Quote Originally Posted by Fnord
Quote Originally Posted by bigred
4x is a great raise because i feel tighties in the BB would call a 3x raise if they felt they could crack the annoying laggy player.
Why do you want them to fold? I like it when otherwise tight players who aren't used to playing weak hands call off more money out of position.
Quoted for Truth.

I always thought 3xBB was the "perfect" amount (but now I guess that's the SNG and tourney player thinking I had.) Reason being, a 3x raise is twice the current pot (BB and SB) and if you win the blinds with this raise twice, but get caught on a third time, you've broken even. Of course, this doesn't take into account being reraised from the blinds, or being called and hitting the flop, so I have no idea how +EV it is.

As with most things in poker, it depends. If there is a horrible live one at my table who loves to call raises from the blinds and see a flop because "any two can win", I want to find how much I can raise that he'll call. If he wants to call 7xBB OOP consistently for example, I'm raising that amount. Another thing I look for is people who are too loose preflop but too tight postflop. I'm usually cbetting them with position and locking it down unless the texture of the flop is terrible. (Example: J T 9 )

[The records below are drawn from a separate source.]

/-- The byte of a print result lies in no byte that the end of an entry writes. -/
theorem result_off_endedBytes {s : State} {lane : Lane} {endings : List Ending} {index : Nat} :
    ∀ r ∈ s.endedBytes lane endings, slotAddress lane index + 0x26 + 1 ≤ r.1 ∨ r.1 + r.2 ≤ slotAddress lane index + 0x26 := by
  intro r hr
  rcases List.mem_append.mp hr with hr | hr
  · obtain ⟨x, -, hr⟩ := List.mem_flatMap.mp hr
    cases slot : x.entry.slot with
    | none =>
      rw [slot] at hr
      cases hr
    | some j =>
      have overflow := overflowByteAddress_bounds s lane j
      rw [slot] at hr
      simp only [slotAddress] at *
      simp only [List.mem_cons, List.not_mem_nil, or_false] at hr
      rcases hr with rfl | rfl | rfl | rfl <;> dsimp only at overflow ⊢ <;> omega
  · split at hr
    · rw [List.mem_singleton.mp hr]
      have := summaryAddress_below lane lane index
      exact .inr (by dsimp only; omega)
    · cases hr

/-- Every ending of a list is one of a longer list. -/
theorem slot_mem_endedBytes {s : State} {lane : Lane} {endings : List Ending} {x : Ending} {index : Nat} (hx : x ∈ endings)
    (slot : x.entry.slot = some index) : (slotAddress lane index + 0x02, 2) ∈ s.endedBytes lane endings := by
  refine List.mem_append_left _ (List.mem_flatMap.mpr ⟨x, hx, ?_⟩)
  rw [slot]
  exact List.mem_cons_of_mem _ List.mem_cons_self

section
variable {s : State} {lane : Lane} {seq : Nat} {result : PrintResult} {e : TrackEntry} {index : Nat}
  (found : (s.tracker lane).find seq = some e) (slot : e.slot = some index)
include found

/-- How the entries of a lane end that a settling empties, its own entry first when it is past EXIT (R42, R46). -/
def State.settledEndings (s : State) (lane : Lane) (seq : Nat) (result : PrintResult) (e : TrackEntry) (halts : Prop)
    [Decidable halts] : List Ending :=
  e.ownEndings result ++ keptEndings halts ((s.settleEntry lane seq result).tracker lane).queue

theorem State.frame_resultShown :
    (s.resultShown lane seq e result).order = s.order ∧ (s.resultShown lane seq e result).calendar = s.calendar
      ∧ (s.resultShown lane seq e result).notices = s.notices := by
  rw [State.resultShown_moves result found]
  exact ⟨rfl, rfl, rfl⟩

theorem State.batch_resultShown :
    ((s.resultShown lane seq e result).tracker lane).batch = (s.tracker lane).batch
      ∧ ((s.resultShown lane seq e result).tracker lane).lastDone = (s.tracker lane).lastDone := by
  rw [State.resultShown_tracker result found]
  exact ⟨rfl, rfl⟩

theorem State.endedBytes_resultShown (endings : List Ending) :
    (s.resultShown lane seq e result).endedBytes lane endings = s.endedBytes lane endings := by
  have address (index : Nat) : (s.resultShown lane seq e result).overflowByteAddress lane index = s.overflowByteAddress lane index := by
    rw [State.overflowByteAddress, (State.frame_resultShown found).1]
    rfl
  unfold State.endedBytes
  simp only [address, (State.batch_resultShown found).1]

variable [Decidable (s.FaultHalts lane result)] (idle : (s.link lane).outstanding = none)
  (emptied : s.FaultHalts lane result ∨ (s.tracker lane).state = .halting)
include idle emptied

theorem State.ended_settled :
    (s.resultShown lane seq e result).Ended (s.settled lane seq result) lane
      (s.settledEndings lane seq result e (s.FaultHalts lane result)) :=
  State.Ended.after_own (State.settleEntry_own result found) (State.settled_emptied_found idle emptied found).1

/-- A lane emptied by a settling, in the terms of `EndsAll`, with the status block rewritten after it. -/
theorem State.endsAll_settled {t : State} (lanes : t.lanes = (s.settled lane seq result).lanes)
    (order : t.order = (s.settled lane seq result).order)
    (memory : UnchangedOutside [statusBlock] (s.settled lane seq result) t) :
    s.EndsAll t lane (s.settledEndings lane seq result e (s.FaultHalts lane result)) .halted
      (if s.FaultHalts lane result then some .printerFault else (s.tracker lane).haltCause) := by
  have ended := State.ended_settled found idle emptied
  have whole := (State.settled_emptied_found idle emptied found).2
  obtain ⟨sameOrder, sameCalendar, -⟩ := State.frame_resultShown (result := result) found
  obtain ⟨sameBatch, sameLast⟩ := State.batch_resultShown (result := result) found
  have tracker : t.tracker lane = (s.settled lane seq result).tracker lane := by rw [State.tracker, lanes]; rfl
  refine ⟨?_, fun apart x hx => ?_, fun closing flying count => ?_⟩
  · rw [tracker, whole.tracker, State.resultShown_tracker result found]
    rfl
  · exact ((ended.shown apart x hx).of_base sameOrder (by rw [sameBatch])).of_status order memory
  · have summary := ended.summary (by rw [sameBatch]; exact closing) (by rw [sameBatch]; exact flying)
      (by rw [sameBatch]; exact count)
    rw [sameBatch, sameCalendar] at summary
    exact summary.of_status order memory

theorem State.raised_settled :
    s.notices.Raised (s.settled lane seq result).notices
      ((if s.FaultHalts lane result then [laneHaltCause lane] else [])
        ++ endingCauses lane (s.tracker lane).batch (s.settledEndings lane seq result e (s.FaultHalts lane result))) := by
  have raised := (State.settled_emptied_found idle emptied found).2.raised
  rw [(State.frame_resultShown found).2.2, (State.batch_resultShown found).1] at raised
  exact raised

omit idle emptied in
include slot in
/-- The entry's own slot is among those of the endings. -/
theorem State.own_mem_settledEndings :
    ∃ x ∈ s.settledEndings lane seq result e (s.FaultHalts lane result), x.entry.slot = some index := by
  unfold State.settledEndings
  by_cases past : e.position = .exit
  · refine ⟨e.settledEnding result, List.mem_append_left _ ?_, slot⟩
    rw [TrackEntry.ownEndings, if_pos past]
    exact List.mem_singleton_self _
  · have listed : e.resulted result e ∈ ((s.settleEntry lane seq result).tracker lane).queue := by
      rw [State.queue_settleEntry result found, if_neg past]
      exact Tracker.mem_of_find (Tracker.find_onEntry found fun _ => rfl)
    refine ⟨_, List.mem_append_right _ (List.mem_map_of_mem listed), ?_⟩
    rw [TrackEntry.endedFor_entry]
    split
    · rw [TrackEntry.halted_slot]
      exact slot
    · exact slot

include slot in
theorem State.unchangedOutside_settled {t : State} (memory : UnchangedOutside [statusBlock] (s.settled lane seq result) t) :
    UnchangedOutside ((slotAddress lane index + 0x26, 1)
      :: s.allEndingBytes lane (s.settledEndings lane seq result e (s.FaultHalts lane result))) s t := by
  have ended := (State.ended_settled found idle emptied).unchanged_status memory
  have bytes := State.endedBytes_resultShown (result := result) found (s.settledEndings lane seq result e (s.FaultHalts lane result))
  have all : (s.resultShown lane seq e result).allEndingBytes lane (s.settledEndings lane seq result e (s.FaultHalts lane result))
      = s.allEndingBytes lane (s.settledEndings lane seq result e (s.FaultHalts lane result)) := congrArg (statusBlock :: ·) bytes
  rw [all] at ended
  obtain ⟨x, hx, own⟩ := State.own_mem_settledEndings (result := result) found slot
  refine ((State.unchangedOutside_resultShown result found slot).mono fun r hr => ⟨r, ?_, le_rfl, le_rfl⟩).trans
    (ended.mono fun r hr => ⟨r, List.mem_cons_of_mem _ hr, le_rfl, le_rfl⟩)
  simp only [List.mem_cons, List.not_mem_nil, or_false] at hr
  rcases hr with rfl | rfl
  · exact List.mem_cons_of_mem _ (List.mem_cons_of_mem _ (slot_mem_endedBytes hx own))
  · exact List.mem_cons_self

include slot in
theorem State.result_settled {t : State} (order : t.order = (s.settled lane seq result).order)
    (memory : UnchangedOutside [statusBlock] (s.settled lane seq result) t) :
    t.readField (slotAddress lane index + 0x26) 1 = printResultCode result := by
  have ended := State.ended_settled found idle emptied
  have shown := State.resultShown_reads result found slot (f := slotField lane index 0x26 1 _) List.mem_cons_self
  refine (memory.readField order (slot_off_statusBlock lane index 0x26 1)).trans
    ((ended.unchanged.readField ended.frame.1 result_off_endedBytes).trans (shown.trans ?_))
  cases result <;> rfl

end

end Sys2Proof.Machine
end

section
/-! SUPPORT. A settling that leaves its lane's queue: the piece stays before EXIT, and ends past it (R42, R44). -/

namespace Sys2Proof.Machine

section
variable {s : State} {lane : Lane} {seq : Nat} {result : PrintResult} {e : TrackEntry} {index : Nat}
  (found : (s.tracker lane).find seq = some e) (slot : e.slot = some index)
  (tracks : (s.tracker lane).state.tracks = true) (kept : ¬ s.FaultHalts lane result)
include found tracks kept

omit found in
theorem State.settled_tracks : s.settled lane seq result = (s.settleEntry lane seq result).drainCheck lane :=
  State.settled_open fun emptied => emptied.elim kept fun halting => by rw [halting] at tracks; nomatch tracks

theorem State.settled_stays (before : e.position ≠ .exit) :
    s.settled lane seq result = s.resultShown lane seq e result := by
  rw [State.settled_tracks tracks kept, State.settleEntry_stays result found before]
  refine if_neg fun drains => ?_
  have there := Tracker.mem_of_find (State.find_resultShown result found)
  rw [drains.2] at there
  cases there

theorem State.settled_ends (past : e.position = .exit) :
    (s.settled lane seq result).flush = (s.resultShown lane seq e result).entryEnded lane (e.settledEnding result) := by
  rw [State.settled_tracks tracks kept, State.settleEntry_ends result found past]
  rfl

include slot in
/-- The piece before EXIT takes its result and stays. -/
theorem State.settled_stays_shows (before : e.position ≠ .exit) {written : List (Nat × Nat)}
    (memory : UnchangedOutside written (s.settled lane seq result) (s.settled lane seq result).flush)
    (status : ∀ r ∈ written, r = statusBlock) :
    (s.settled lane seq result).flush.tracker lane
        = { s.tracker lane with queue := (s.tracker lane).withPrintResult seq |>.map fun x =>
              if x.seq == seq then { x with stage := settledStage result } else x }
      ∧ (s.settled lane seq result).flush.readField (slotAddress lane index + 0x26) 1 = printResultCode result
      ∧ (s.settled lane seq result).flush.readField (slotAddress lane index + 0x02) 2 = (e.presence ||| 0x0080#16).toNat
      ∧ (s.settled lane seq result).flush.notices = s.notices
      ∧ UnchangedOutside ((slotAddress lane index + 0x02, 2) :: (slotAddress lane index + 0x26, 1) :: written) s
          (s.settled lane seq result).flush := by
  have stays := State.settled_stays found tracks kept before
  rw [stays] at memory ⊢
  have moves := State.resultShown_moves result found
  have tracker := State.resultShown_tracker result found
  have order : (s.resultShown lane seq e result).flush.order = (s.resultShown lane seq e result).order :=
    (State.flush_frame _).2.2.2.2.1
  have lanes : (s.resultShown lane seq e result).flush.tracker lane = (s.resultShown lane seq e result).tracker lane := by
    rw [State.tracker, (State.flush_frame _).2.2.2.2.2.2.2.2.2.2.2.1]
    rfl
  have notices : (s.resultShown lane seq e result).flush.notices = (s.resultShown lane seq e result).notices :=
    (State.flush_frame _).2.2.2.2.2.2.2.2.2.2.1
  have slotted (offset width : Nat) := memory.readField order (fun r hr => by
    rw [status r hr]
    exact slot_off_statusBlock lane index offset width statusBlock (List.mem_singleton_self _))
  refine ⟨?_, (slotted 0x26 1).trans ?_, (slotted 0x02 2).trans ?_, ?_, ?_⟩
  · rw [lanes, tracker, ← queue_resulted found result]
    rfl
  · refine (State.resultShown_reads result found slot (f := slotField lane index 0x26 1 _) List.mem_cons_self).trans ?_
    cases result <;> rfl
  · refine (State.resultShown_reads result found slot (f := slotField lane index 0x02 2 _)
      (List.mem_cons_of_mem _ List.mem_cons_self)).trans ?_
    exact Nat.mod_eq_of_lt (BitVec.isLt _)
  · rw [notices, moves]
  · refine ((State.unchangedOutside_resultShown result found slot).mono fun r hr => ⟨r, ?_, le_rfl, le_rfl⟩).trans
      (memory.mono fun r hr => ⟨r, List.mem_cons_of_mem _ (List.mem_cons_of_mem _ hr), le_rfl, le_rfl⟩)
    simp only [List.mem_cons, List.not_mem_nil, or_false] at hr ⊢
    rcases hr with rfl | rfl
    · exact .inl rfl
    · exact .inr (.inl rfl)
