/-- `41_stepper.md` R81, STEP: with an engine it runs STEPCHAR and nothing else, without one it raises NotConfigured, and
to later commands it is a letter enciphered and discarded. -/
def Obligations.StepRunsStepchar : Prop :=
  (∀ s : State, s.Ready → exec .step s = .next { s with eng := steppedRecord s.cfg s.eng }) ∧
  (∀ s : State, s.fault = false → s.configured = false → ∃ t, exec .step s = .next t ∧ Faulted 5 0x04 s t) ∧
  (∀ (s t : State) (c : Byte), s.Ready → isUpper c = true → exec (.encchr c) s = .next t →
    exec .step s = .next { t with out := s.out })

/-- The rotors move the same way whatever the letter: any letter, given to ENCCHR or to MSGCHR, and STEP leave the same
engine record (`41_stepper.md` R75, R84). -/
def Obligations.SteppingIgnoresTheLetter : Prop :=
  ∀ (s t t' u : State) (c c' : Byte), s.Ready → isUpper c = true → isAlpha c' = true →
    exec (.encchr c) s = .next t → exec (.msgchr c') s = .next t' → exec .step s = .next u →
    t.eng = u.eng ∧ t'.eng = u.eng

/- The signal path. -/

/-- `42_pipeline.md` R87, FWD1: the wiring is read at the letter shifted by the offset and the offset is subtracted, both
modulo 26 with the non-negative remainder. The wiring of the rotor code held in the slot's selector, code `k`, is row
`k - 1` of the rotor table, whose rows are counted from 0 (`10_state.md` R14, `20_memory.md` R30). -/
def Obligations.ForwardRotorRule : Prop :=
  ∀ (P : Params) (e : EngineRecord) (i : Slot) (sel : RotorSel) (o l p : Idx) (k : Fin 5),
    slotHolds e i sel o → k.val + 1 = rotorValue sel → p.val = (l.val + o.val) % 26 →
    ((fwd1 P e i l).val : Int) = (((P.rotorWiring[k])[p].val : Int) - (o.val : Int)) % 26

/-- `42_pipeline.md` R90, BWD1: the letter shifted by the offset is taken as a symbol, the position that stores it is found,
and the offset is subtracted from the position; the wiring is found as in FWD1. -/
def Obligations.BackwardRotorRule : Prop :=
  ∀ (P : Params) (e : EngineRecord) (i : Slot) (sel : RotorSel) (o l p : Idx) (k : Fin 5),
    slotHolds e i sel o → k.val + 1 = rotorValue sel → isPermutation P.rotorWiring[k] = true →
    (P.rotorWiring[k])[p].val = (l.val + o.val) % 26 →
    ∃ m, bwd1 P e i l = some m ∧ (m.val : Int) = ((p.val : Int) - (o.val : Int)) % 26

/-- PATH is its five steps in order: plugboard, rotors right to left, reflector at no offset, rotors left to right,
plugboard (`42_pipeline.md` R85, R86, R88, R89, R91, R92). The reflector is the row of the reflector table that the value
of `refsel` numbers (`10_state.md` R15, `20_memory.md` R32). -/
def Obligations.PathStagesInOrder : Prop :=
  ∀ (P : Params) (e : EngineRecord) (l y : Idx) (r : Fin 3), r.val = reflectorValue e.refsel →
    (path P e l = some y ↔
      ∃ a b c : Idx,
        bwd1 P e .left ((P.reflectorWiring[r])[
          fwd1 P e .left (fwd1 P e .middle (fwd1 P e .right e.pb[l]))]) = some a ∧
        bwd1 P e .middle a = some b ∧ bwd1 P e .right b = some c ∧ y = e.pb[c])

/-- `42_pipeline.md` R95: with the offsets fixed, the backward pass of a rotor is the inverse of its forward pass, each is a
permutation, and BWD is the inverse of FWD. -/
def Obligations.BackwardInvertsForward : Prop :=
  (∀ (P : Params) (e : EngineRecord) (i : Slot), isPermutation (slotWiring P e i) = true →
    (∀ l, bwd1 P e i (fwd1 P e i l) = some l) ∧
    (∀ l, ∃ m, bwd1 P e i l = some m ∧ fwd1 P e i m = l) ∧
    Function.Bijective (fwd1 P e i)) ∧
  (∀ (P : Params) (e : EngineRecord), slotsBijective P e →
    ∀ l, bwd P e (fwd P e l) = some l ∧ ∃ m, bwd P e l = some m ∧ fwd P e m = l)

/-- `42_pipeline.md` R93: PATH has a value for every letter exactly when each of the three inverse lookups is defined, that
is under the bijection premise. -/
def Obligations.PathDefinedUnderPremise : Prop :=
  ∀ (P : Params) (e : EngineRecord), (∀ l, (path P e l).isSome = true) ↔ slotsBijective P e

/-- PATH is a permutation when the plugboard and the reflector table are bijections, whether or not they are involutions
(`42_pipeline.md` R96). -/
def Obligations.PathIsPermutation : Prop :=
  ∀ (P : Params) (e : EngineRecord), slotsBijective P e → isPermutation e.pb = true →
    isPermutation (P.reflectorWiring[reflectorRow e.refsel]) = true →
    ∀ y, ∃ l, path P e l = some y ∧ ∀ l', path P e l' = some y → l' = l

On the other end of the spectrum, if a weak-tight never wants to defend his blind and I'm considering a steal, I want to know what's the minimum amount I can raise to convince him to release the hand. If someone's giving up a blind for 2xBB, that's my play. (You'd be surprised at some of the guys in my regular home game; 100BB stacks and they fold to a minraise.)

But, as many of you say (and probably rightly so), the object in NLHE cash games is not to steal blinds and make all-in moves, it's a postflop game.

Argh, too complicated for me. I think the correct PFR amount is entirely situational. Can't think of anything else to type that explains it better.